The NZR ED class locomotive is a type of electric locomotive used in Wellington, New Zealand. They were built by English Electric and the New Zealand Railways Department (NZR) between 1938 and 1940, and hauled mainly passenger trains on the Wellington region's 1500 V DC electrification, and banked freight trains on the steep section between Paekākāriki and Pukerua Bay.
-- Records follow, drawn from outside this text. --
theorem execKeyDestroy_keeps (s : State) :
    OKeeps s (execKeyDestroy s) := by
  unfold execKeyDestroy
  repeat' first
    | (with_reducible first
        | assumption
        | exact .refl _
        | apply OKeeps.next
        | apply OKeeps.ite
        | apply Keeps.ite
        | apply Keeps.after (State.ringCmd_keeps (hbody := ?_) ..)
        | apply Keeps.after (keyDestroy_keeps ..)
        | fail_if_no_progress refine Keeps.mk' ?_ rfl rfl rfl rfl rfl rfl)
    | intro _

theorem State.keyApply_keeps (s : State) (c : KeyChange) :
    Keeps s (State.keyApply s c) := by
  unfold State.keyApply
  repeat' first
    | (with_reducible first
        | assumption
        | exact .refl _
        | apply Keeps.ite
        | apply Keeps.after (State.doneOpt_keeps ..)
        | apply Keeps.after (State.setKey_keeps ..)
        | apply Keeps.after (State.setKek_keeps ..))

theorem execCipKeySelWrite_keeps (w : Word) (s : State) :
    OKeeps s (execCipKeySelWrite w s) := by
  unfold execCipKeySelWrite
  repeat' first
    | (with_reducible first
        | assumption
        | exact .refl _
        | apply OKeeps.next
        | apply OKeeps.ite
        | apply Keeps.ite
        | apply Keeps.after (State.hostWrite_keeps (hf := ?_) ..)
        | apply Keeps.after (State.regWrite_keeps ..)
        | fail_if_no_progress refine Keeps.mk' ?_ rfl rfl rfl rfl rfl rfl)
    | intro _

theorem State.keySnap_keeps (s : State) :
    Keeps s (State.keySnap s) := by
  unfold State.keySnap
  extract_lets _ _ _ s1
  have hs1 : Keeps s s1 := by
    unfold s1
    repeat' first
      | (with_reducible first
          | assumption
          | exact .refl _
          | apply Keeps.ite
          | apply Keeps.after (State.wrReg_keeps ..)
          | fail_if_no_progress refine Keeps.mk' ?_ rfl rfl rfl rfl rfl rfl)
  repeat' first
    | (with_reducible first
        | assumption
        | exact .refl _
        | apply Keeps.ite
        | apply Keeps.after (State.wrReg_keeps ..))

theorem State.discardCipher_keeps (s : State) (denied : Bool) (r : CipReq) :
    Keeps s (State.discardCipher s denied r) := by
  unfold State.discardCipher
  extract_lets s1
  have hs1 : Keeps s s1 := by
    unfold s1
    repeat' first
      | (with_reducible first
          | assumption
          | exact .refl _
          | apply Keeps.ite
          | apply Keeps.after (State.cntCip_keeps ..)
          | apply Keeps.after (State.updWb_keeps ..)
          | apply Keeps.after (State.dropItems_keeps ..)
          | apply Keeps.after (State.wakeWb_keeps ..)
          | apply Keeps.after (State.updVol_keeps ..)
          | apply Keeps.after (State.dropWork_keeps ..)
          | apply Keeps.after (State.dropCipher_keeps ..))
  repeat' first
    | (with_reducible first
        | assumption
        | exact .refl _
        | apply Keeps.ite
        | apply Keeps.after (State.cntCip_keeps ..)
        | apply Keeps.after (State.updWb_keeps ..)
        | apply Keeps.after (State.dropItems_keeps ..)
        | apply Keeps.after (State.wakeWb_keeps ..)
        | apply Keeps.after (State.updVol_keeps ..)
        | apply Keeps.after (State.dropWork_keeps ..)
        | apply Keeps.after (State.dropCipher_keeps ..)
        | fail_if_no_progress refine Keeps.mk' ?_ rfl rfl rfl rfl rfl rfl)
    | split

theorem State.zeroise_keeps (s : State) :
    Keeps s (State.zeroise s) := by
  unfold State.zeroise
  extract_lets _ _ s1 s2 _ _ s3
  have hs1 : Keeps s s1 := by
    unfold s1
    repeat' first
      | (with_reducible first
          | assumption
          | exact .refl _
          | apply Keeps.ite
          | apply Keeps.ite2
          | apply Keeps.after (State.setFld_keeps ..))
  have hs2 : Keeps s s2 := by
    unfold s2
    repeat' first
      | (with_reducible first
          | assumption
          | exact .refl _
          | apply Keeps.ite
          | apply Keeps.ite2
          | apply Keeps.after (State.setFld_keeps ..)
          | apply Keeps.after (State.doneOpt_keeps ..)
          | apply Keeps.after (State.discardCipher_keeps ..)
          | apply Keeps.after (State.changes_keeps ..)
          | fail_if_no_progress refine Keeps.mk' ?_ rfl rfl rfl rfl rfl rfl
          | apply Keeps.foldl
          | apply Keeps.foldlPair)
      | intro _
  have hs3 : Keeps s s3 := by
    unfold s3
    repeat' first
      | (with_reducible first
          | assumption
          | exact .refl _
          | apply Keeps.ite
          | apply Keeps.ite2
          | apply Keeps.after (State.setFld_keeps ..)
          | apply Keeps.after (State.doneOpt_keeps ..)
          | apply Keeps.after (State.discardCipher_keeps ..)
          | apply Keeps.after (State.changes_keeps ..)
          | fail_if_no_progress refine Keeps.mk' ?_ rfl rfl rfl rfl rfl rfl)
  repeat' first
    | (with_reducible first
        | assumption
        | exact .refl _
        | apply Keeps.ite
        | apply Keeps.ite2
        | apply Keeps.after (State.setFld_keeps ..)
        | apply Keeps.after (State.doneOpt_keeps ..)
        | apply Keeps.after (State.discardCipher_keeps ..)
        | apply Keeps.after (State.changes_keeps ..)
        | fail_if_no_progress refine Keeps.mk' ?_ rfl rfl rfl rfl rfl rfl
        | apply Keeps.foldl
        | apply Keeps.foldlPair)
    | intro _

theorem State.zeroAlarm_keeps (s : State) (code : Nat) :
    Keeps s (State.zeroAlarm s code) := by
  unfold State.zeroAlarm
  extract_lets _ s1
  have hs1 : Keeps s s1 := by
    unfold s1
    repeat' first
      | (with_reducible first
          | assumption
          | exact .refl _
          | apply Keeps.ite
          | apply Keeps.after (State.setFld_keeps ..)
          | apply Keeps.after (State.zeroLink_keeps ..)
          | apply Keeps.after (State.zeroise_keeps ..)
          | fail_if_no_progress refine Keeps.mk' ?_ rfl rfl rfl rfl rfl rfl)
  repeat' first
    | (with_reducible first
        | assumption
        | exact .refl _
        | apply Keeps.ite
        | apply Keeps.after (State.setFld_keeps ..)
        | apply Keeps.after (State.zeroLink_keeps ..)
        | apply Keeps.after (State.zeroise_keeps ..))

theorem State.alarm_keeps (s : State) (code k : Nat) :
    Keeps s (State.alarm s code k) := by
  unfold State.alarm
  extract_lets _ s1 s2 s3 s4
  have hs1 : Keeps s s1 := by
    unfold s1
    repeat' first
      | (with_reducible first
          | assumption
          | exact .refl _
          | apply Keeps.ite
          | apply Keeps.after (State.setFld_keeps ..)
          | apply Keeps.after (State.detect_keeps ..)
          | apply Keeps.after (State.discardCipher_keeps ..)
          | apply Keeps.after (State.zeroAlarm_keeps ..)
          | fail_if_no_progress refine Keeps.mk' ?_ rfl rfl rfl rfl rfl rfl)
  have hs2 : Keeps s s2 := by
    unfold s2
    repeat' first
      | (with_reducible first
          | assumption
          | exact .refl _
          | apply Keeps.ite
          | apply Keeps.after (State.setFld_keeps ..))
  have hs3 : Keeps s s3 := by
    unfold s3
    repeat' first
      | (with_reducible first
          | assumption
          | exact .refl _
          | apply Keeps.ite
          | apply Keeps.after (State.setFld_keeps ..)
          | apply Keeps.after (State.detect_keeps ..)
          | apply Keeps.after (State.discardCipher_keeps ..)
          | apply Keeps.after (State.zeroAlarm_keeps ..)
          | fail_if_no_progress refine Keeps.mk' ?_ rfl rfl rfl rfl rfl rfl
          | apply Keeps.foldl
          | apply Keeps.foldlPair)
      | intro _
  have hs4 : Keeps s s4 := by
    unfold s4
    repeat' first
      | (with_reducible first
          | assumption
          | exact .refl _
          | apply Keeps.ite
          | apply Keeps.after (State.setFld_keeps ..)
          | apply Keeps.after (State.detect_keeps ..)
          | apply Keeps.after (State.discardCipher_keeps ..)
          | apply Keeps.after (State.zeroAlarm_keeps ..)
          | fail_if_no_progress refine Keeps.mk' ?_ rfl rfl rfl rfl rfl rfl)
  repeat' first
    | (with_reducible first
        | assumption
        | exact .refl _
        | apply Keeps.ite
        | apply Keeps.after (State.setFld_keeps ..)
        | apply Keeps.after (State.detect_keeps ..)
        | apply Keeps.after (State.discardCipher_keeps ..)
        | apply Keeps.after (State.zeroAlarm_keeps ..))

theorem execCipherAlarm_keeps (code : Fin 17) (k : Fin 12) (s : State) :
    OKeeps s (execCipherAlarm code k s) := by
  unfold execCipherAlarm
  repeat' first
    | (with_reducible first
        | assumption
        | exact .refl _
        | apply OKeeps.next
        | apply OKeeps.ite
        | apply Keeps.ite
        | apply Keeps.after (State.alarm_keeps ..))

theorem execRngRetest_keeps (pass : Bool) (s : State) :
    OKeeps s (execRngRetest pass s) := by
  unfold execRngRetest
  extract_lets _
  repeat' first
    | (with_reducible first
        | assumption
        | exact .refl _
        | apply OKeeps.next
        | apply OKeeps.ite
        | apply Keeps.ite
        | fail_if_no_progress refine Keeps.mk' ?_ rfl rfl rfl rfl rfl rfl)

theorem State.alarmClear_keeps (w present : Word) (s : State) :
    Keeps s (State.alarmClear w present s) := by
  unfold State.alarmClear
  repeat' first
    | (with_reducible first
        | assumption
        | exact .refl _
        | apply Keeps.ite
        | apply Keeps.ite2
        | apply Keeps.ite1
        | apply Keeps.after (State.present_keeps ..)
        | apply Keeps.after (State.wrReg_keeps ..)
        | apply Keeps.after (State.setFld_keeps ..)
        | apply Keeps.after (State.cluWant_keeps ..)
        | fail_if_no_progress refine Keeps.mk' ?_ rfl rfl rfl rfl rfl rfl
        | apply Keeps.foldl
        | apply Keeps.foldlPair)
    | split
    | intro _
    | extract_lets
    | (dsimp +zetaDelta only; split)

theorem execCipAlarmClear_keeps (w present : Word) (s : State) :
    OKeeps s (execCipAlarmClear w present s) := by
  unfold execCipAlarmClear
  repeat' first
    | (with_reducible first
        | assumption
        | exact .refl _
        | apply OKeeps.next
        | apply OKeeps.ite
        | apply Keeps.ite
        | apply Keeps.after (State.hostWrite_keeps (hf := ?_) ..)
        | apply Keeps.after (State.alarmClear_keeps ..)
        | apply Keeps.after (State.present_keeps ..)
        | fail_if_no_progress refine Keeps.mk' ?_ rfl rfl rfl rfl rfl rfl)
    | intro _

theorem State.integrity_keeps (s : State) :
    Keeps s (State.integrity s) := by
  unfold State.integrity
  extract_lets v1 v2 v3 v4
  repeat' first
    | (with_reducible first
        | assumption
        | exact .refl _
        | apply Keeps.ite
        | apply Keeps.after (State.raise_keeps ..)
        | fail_if_no_progress refine Keeps.mk' ?_ rfl rfl rfl rfl rfl rfl)

theorem State.cipSeam_keeps (s : State) :
    Keeps s (State.cipSeam s) := by
  unfold State.cipSeam
  extract_lets v1 v2 v3 v4 v5 v6 s1 s2 s3 s4 s5 s6
  have hs1 : Keeps s s1 := by
    unfold s1
    repeat' first
      | (with_reducible first
          | assumption
          | exact .refl _
          | apply Keeps.ite
          | apply Keeps.ite2
          | apply Keeps.ite1
          | apply Keeps.after (State.setFld_keeps ..)
          | apply Keeps.after (State.raise_keeps ..)
          | apply Keeps.after (State.keyApply_keeps ..)
          | apply Keeps.after (State.keySnap_keeps ..)
          | apply Keeps.after (State.integrity_keeps ..)
          | apply Keeps.after (State.changes_keeps ..)
          | fail_if_no_progress refine Keeps.mk' ?_ rfl rfl rfl rfl rfl rfl)
  have hs2 : Keeps s s2 := by
    unfold s2
    repeat' first
      | (with_reducible first
          | assumption
          | exact .refl _
          | apply Keeps.ite
          | apply Keeps.ite2
          | apply Keeps.ite1
          | apply Keeps.after (State.setFld_keeps ..)
          | apply Keeps.after (State.raise_keeps ..)
          | apply Keeps.after (State.keyApply_keeps ..)
          | apply Keeps.after (State.keySnap_keeps ..)
          | apply Keeps.after (State.integrity_keeps ..)
          | apply Keeps.after (State.changes_keeps ..)
          | fail_if_no_progress refine Keeps.mk' ?_ rfl rfl rfl rfl rfl rfl
          | apply Keeps.foldl
          | apply Keeps.foldlPair)
      | split
      | unfold v1
      | unfold v2
      | unfold v3
      | unfold v4
      | unfold v5
      | unfold v6
      | intro _
  have hs3 : Keeps s s3 := by
    unfold s3
    repeat' first
      | (with_reducible first
          | assumption
          | exact .refl _
          | apply Keeps.ite
          | apply Keeps.ite2
          | apply Keeps.ite1
          | apply Keeps.after (State.setFld_keeps ..)
          | apply Keeps.after (State.raise_keeps ..)
          | apply Keeps.after (State.keyApply_keeps ..)
          | apply Keeps.after (State.keySnap_keeps ..)
          | apply Keeps.after (State.integrity_keeps ..)
          | apply Keeps.after (State.changes_keeps ..)
          | fail_if_no_progress refine Keeps.mk' ?_ rfl rfl rfl rfl rfl rfl
          | apply Keeps.foldl
          | apply Keeps.foldlPair)
      | split
      | unfold v1
      | unfold v2
      | unfold v3
      | unfold v4
      | unfold v5
      | unfold v6
      | intro _
  have hs4 : Keeps s s4 := by
    unfold s4
    repeat' first
      | (with_reducible first
          | assumption
          | exact .refl _
          | apply Keeps.ite
          | apply Keeps.ite2
          | apply Keeps.ite1
          | apply Keeps.after (State.setFld_keeps ..)
          | apply Keeps.after (State.raise_keeps ..)
          | apply Keeps.after (State.keyApply_keeps ..)
          | apply Keeps.after (State.keySnap_keeps ..)
          | apply Keeps.after (State.integrity_keeps ..)
          | apply Keeps.after (State.changes_keeps ..)
          | fail_if_no_progress refine Keeps.mk' ?_ rfl rfl rfl rfl rfl rfl
          | apply Keeps.foldl
          | apply Keeps.foldlPair)
      | split
      | unfold v1
      | unfold v2
      | unfold v3
  have hs5 : Keeps s s5 := by
    unfold s5
    repeat' first
      | (with_reducible first
          | assumption
          | exact .refl _
          | apply Keeps.ite
          | apply Keeps.ite2
          | apply Keeps.ite1
          | apply Keeps.after (State.setFld_keeps ..)
          | apply Keeps.after (State.raise_keeps ..))
  have hs6 : Keeps s s6 := by
    unfold s6
    repeat' first
      | (with_reducible first
          | assumption
          | exact .refl _
          | apply Keeps.ite
          | apply Keeps.ite2
          | apply Keeps.ite1
          | apply Keeps.after (State.setFld_keeps ..)
          | apply Keeps.after (State.raise_keeps ..))
  repeat' first
    | (with_reducible first
        | assumption
        | exact .refl _
        | apply Keeps.ite
        | apply Keeps.ite2
        | apply Keeps.ite1
        | apply Keeps.after (State.setFld_keeps ..)
        | apply Keeps.after (State.raise_keeps ..)
        | apply Keeps.after (State.keyApply_keeps ..)
        | apply Keeps.after (State.keySnap_keeps ..)
        | apply Keeps.after (State.integrity_keeps ..))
The locomotives featured a unique wheel arrangement, 1-Do-2 under the UIC classification system, and incorporated a quill drive (the only type of locomotive to do so in New Zealand) to the driving wheels. A 19-tooth nickel-steel pinion drove a 71-tooth gear wheel.

They were found to be hard on the tracks, leading to speed restrictions on these locomotives and their replacement by E^{W} class locomotives on the Johnsonville Line after the introduction of the E^{W} class in 1952. The E^{W} class was considered more suited to passenger services than the E^{D} and replaced them on most passenger services on other lines.

== Classification ==
Like all other electric locomotives in New Zealand, the leading letter of the locomotive's classification is E. There are two predominant theories about how the E^{D} class acquired the second letter, D. The first is that it comes from the "Do" of its 1-Do-2 wheel arrangement. The second is from its original allocation to two locations, Wellington and Otira - Arthur's Pass, hence "duplicated". Official records do not confirm either theory.

==Introduction==
New Zealand Railways purchased one E^{D} class locomotive in 1938 from English Electric, No. 101, for use on the newly opened Tawa Flat deviation, which incorporated two long tunnels. This locomotive was known as "The Sergeant" because of the three longitudinal stripes on each side of the body that were unique to this locomotive. The first locomotive was shipped to New Zealand in January 1938. It arrived from Liverpool on SS Cambridge in February 1938 and started trials to Johnsonville from 25 May 1938.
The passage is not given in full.